Record excerpts Start Marker

-- ==== Sys2Proof/Machine/TrustOps.lean ====
section
/-! DEFINITION. Party keys, nonces, sequence numbers and the party signature block (R525, R526, R560-R563). -/

namespace Sys2Proof.Machine

/-- The key of a party: 1 provider, 2 tenant; empty while it is not provisioned (R560). -/
def partyKey (b : Body) (party : Nat) : List Byte := if party = 1 then b.trust.provider else b.trust.tenant

/-- The last sequence of a party (R563). -/
def lastSeqOf (b : Body) (party : Nat) : Nat := if party = 1 then b.trust.seqP else b.trust.seqT

/-- Is a sequence number accepted for a party (R563)? -/
def seqAccepted (b : Body) (party q : Nat) : Bool := decide (lastSeqOf b party < q ∧ q ≤ lastSeqOf b party + 2 ^ 32)

/-- Is a nonce valid for a party (R562)? -/
def nonceValid (b : Body) (party : Nat) (v : List Byte) : Bool := (validNonces b party).any (fun n => n.value == v)

/-- A nonce and a sequence number are used up (R562, R563). -/
def useUp (parties : List Nat) (noncePar : Nat) (v : List Byte) (q : Nat) (b : Body) : Body :=
  updTrust (fun t => { t with nonces := t.nonces.filter (fun n => !(n.party == noncePar && n.value == v))
                              seqP := if parties.contains 1 then q else t.seqP
                              seqT := if parties.contains 2 then q else t.seqT }) b

/-- The serial number of the module (R516). -/
def serial (b : Body) : Nat := getF b R.GBL_SERIAL.serial 0

/-- The checks of a party signature block in bytes 8 to 155 of a body (R525, R526): the detail of the first that fails. -/
def blockFails (b : Body) (op : Nat) (permitted : List Nat) (body : List Byte) : Option Nat :=
  let signer := bfield body 8 1
  if !permitted.contains signer then some 0x14
  else if (partyKey b signer).isEmpty then some 0x16
  else if bfield body 12 8 ≠ serial b then some 0x13
  else if !nonceValid b signer (bslice body 28 32) then some 0x11
  else if !seqAccepted b signer (bfield body 20 8) then some 0x12
  else if !verifySig (partyKey b signer) (leBytes 2 op ++ body.take 60) (bslice body 60 96) then some 0x10
  else none

/-- A command under a party signature block (R522, R526): a refused block is recorded; one that passes uses up its nonce and its
sequence number whatever follows. -/
def signed (m op : Nat) (permitted : List Nat) (f : Nat → List Byte → Body → Reply × Body) (body : List Byte) (b : Body) : Reply × Body :=
  match blockFails b op permitted body with
  | some d => (.no 0x06 none d, cmdRecord 0x11 m 0x06 b)
  | none =>
    let signer := bfield body 8 1
    f signer body (useUp [signer] signer (bslice body 28 32) (bfield body 20 8) b)

/-- Thirty-two bytes of the random source: free values (R562; log entry 3). -/
def drawBytes : Nat → Body → List Byte × Body
  | 0, b => ([], b)
  | n + 1, b =>
    let v := drawFree b
    let r := drawBytes n v.2
    (BitVec.ofNat 8 v.1 :: r.1, r.2)

/-- A nonce is issued (R562): a ninth ends the party's oldest. -/
def issueNonce (party : Nat) (b : Body) : List Byte × Body :=
  let r := drawBytes 32 b
  let b := r.2
  let mine := validNonces b party
  let keep := mine.drop (mine.length + 1 - 8)
  let others := b.trust.nonces.filter (fun n => n.party != party)
  (r.1, updTrust (fun t => { t with nonces := others ++ keep ++ [⟨party, r.1, hourMs b⟩] }) b)

/-- ACCORD_NONCE (R553). -/
def accordNonce (body : List Byte) (b : Body) : Reply × Body :=
  let party := bfield body 0 1
  let r := issueNonce party b
  (.ok (r.1 ++ leBytes 8 (serial b) ++ leBytes 8 (lastSeqOf b party)), r.2)

/-- A nonce whose 600 000 ms are over is no longer kept (R562). -/
def nonceExpire (b : Body) : Body := updTrust (fun t => { t with nonces := validNonces b 1 ++ validNonces b 2 }) b

end Sys2Proof.Machine
end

Record excerpts End Marker

What is expected —
Search the data above for the word "keep" and say how many lines contain it, giving only that number.

Problem solution —
2